(Records from a dataset)
-- ==== Sys2Proof/Machine/Registers.lean ====
section
/-! DEFINITION. CTLWIN as a whole: the value of each register, and what a write of it does (R2, R4 to R6, R490 to R497, R501, Tables 19.2 to 19.5); PCIe configuration writes and link states (R40, R291). -/

namespace Sys2Proof.Machine

/-- CTLWIN takes aligned accesses of 4 and 8 bytes (R491). -/
def ctlwinOk (offset size : Nat) : Bool := (size == 4 || size == 8) && offset % size == 0

/-- GLB_STATUS as function f reads it (Table 19.5). -/
def globalStatus (f : Nat) (s : State) : Nat :=
  s.power.ready.toNat + s.upd.loader.toNat * 2 + (s.upd.session == .trial).toNat * 4 + s.upd.boot.activeB.toNat * 8 + s.pair.member.toNat * 16
    + s.power.bootSrc0.toNat * 32 + s.power.bootSrc1.toNat * 64 + f * 256 + s.power.warmCause * 65536 + s.power.warmCount * 16777216

/-- Function f sees source n in its interrupt registers: its own sources, and PF0 every source (R295). -/
def srcVisible (s : State) (f n : Nat) : Bool := f == 0 || srcOwner s n == some f

/-- Bits of word k of the interrupt controller: the sources that f sees and that satisfy p (R295). -/
def sourceWord (f k : Nat) (p : Src → Bool) (s : State) : Nat :=
  sumBy (fun j => if srcVisible s f (32 * k + j) && p (srcAt s (32 * k + j)) then 2 ^ j else 0) (List.range 32)

/-- The latched half of a 64-bit pair whose _LO register is at offset lo (R5): the reset value of every such half is 0. -/
def latched (f lo : Nat) (s : State) : Nat := ((fnAt s f).latches.getD lo 0).toNat

/-- Registers of the interrupt controller, from offset 0x04_0000 (Tables 10.7 to 10.11). -/
def irqValue (f off : Nat) (s : State) : Nat :=
  let k := off % 128 / 4
  if off < 0x80 then sourceWord f k (fun x => x.level) s
  else if off < 0x180 then sourceWord f k (fun x => x.masked) s
  else if off < 0x280 then sourceWord f k srcPending s
  else if off = 0x408 then s.irq.badCount.getD f 0 + s.irq.badLast.getD f 0 * 65536
  else if off = 0x40C then
    if f = 0 then s.irq.fallbackCore + min 255 ((s.irq.srcs.filter (fun e => e.2.fallen)).length) * 256 + s.irq.redirects * 65536 else 0
  else if 0x440 ≤ off ∧ off < 0x480 then
    let v := (off - 0x440) / 4
    let x := fnAt s f
    x.modDelay.getD v 0 + (x.notified.getLsbD v).toNat * 65536 + (x.timers.has v).toNat * 131072
  else if 0x1000 ≤ off ∧ off < 0x2000 then
    let n := (off - 0x1000) / 4
    if srcVisible s f n then routeValue s n else 0
  else 0

/-- Registers of the fast matrix, from offset 0x05_0000: PF0 only (Tables 9.5 to 9.8). -/
def arbValue (off : Nat) (s : State) : Nat :=
  if off < 0x3000 then
    let x := s.fab.shadow.getD (off / 4) (prioReset (off / 4 % 64))
    x.cls + x.level * 16 + x.runM1 * 256
  else if off = 0x3000 then (!s.fab.pendingArbs.isEmpty).toNat * 2 + s.fab.commitLost.toNat * 4
  else if off = 0x3004 then s.fab.starved.toNat + s.fab.multi.toNat * 2 + s.fab.starveArb * 256 + s.fab.starveReq * 65536 + s.fab.starveCount * 16777216
  else if 0x3400 ≤ off ∧ off < 0x3400 + 4 * 131 then (arbAt s ((off - 0x3400) / 4)).limit
  else 0
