-- ==== Sys2Proof/Machine/Dispatch.lean ====
section
/-! DEFINITION. The meaning of every step: one arm per row of spec/opcode_table.json. -/

namespace Sys2Proof.Machine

▸ TASK REQUIREMENTS:
Copy out, in full, each line above that has the word "sources" in it.

▸ ANSWER BOX:
/-- Function f sees source n in its interrupt registers: its own sources, and PF0 every source (R295). -/
/-- Bits of word k of the interrupt controller: the sources that f sees and that satisfy p (R295). -/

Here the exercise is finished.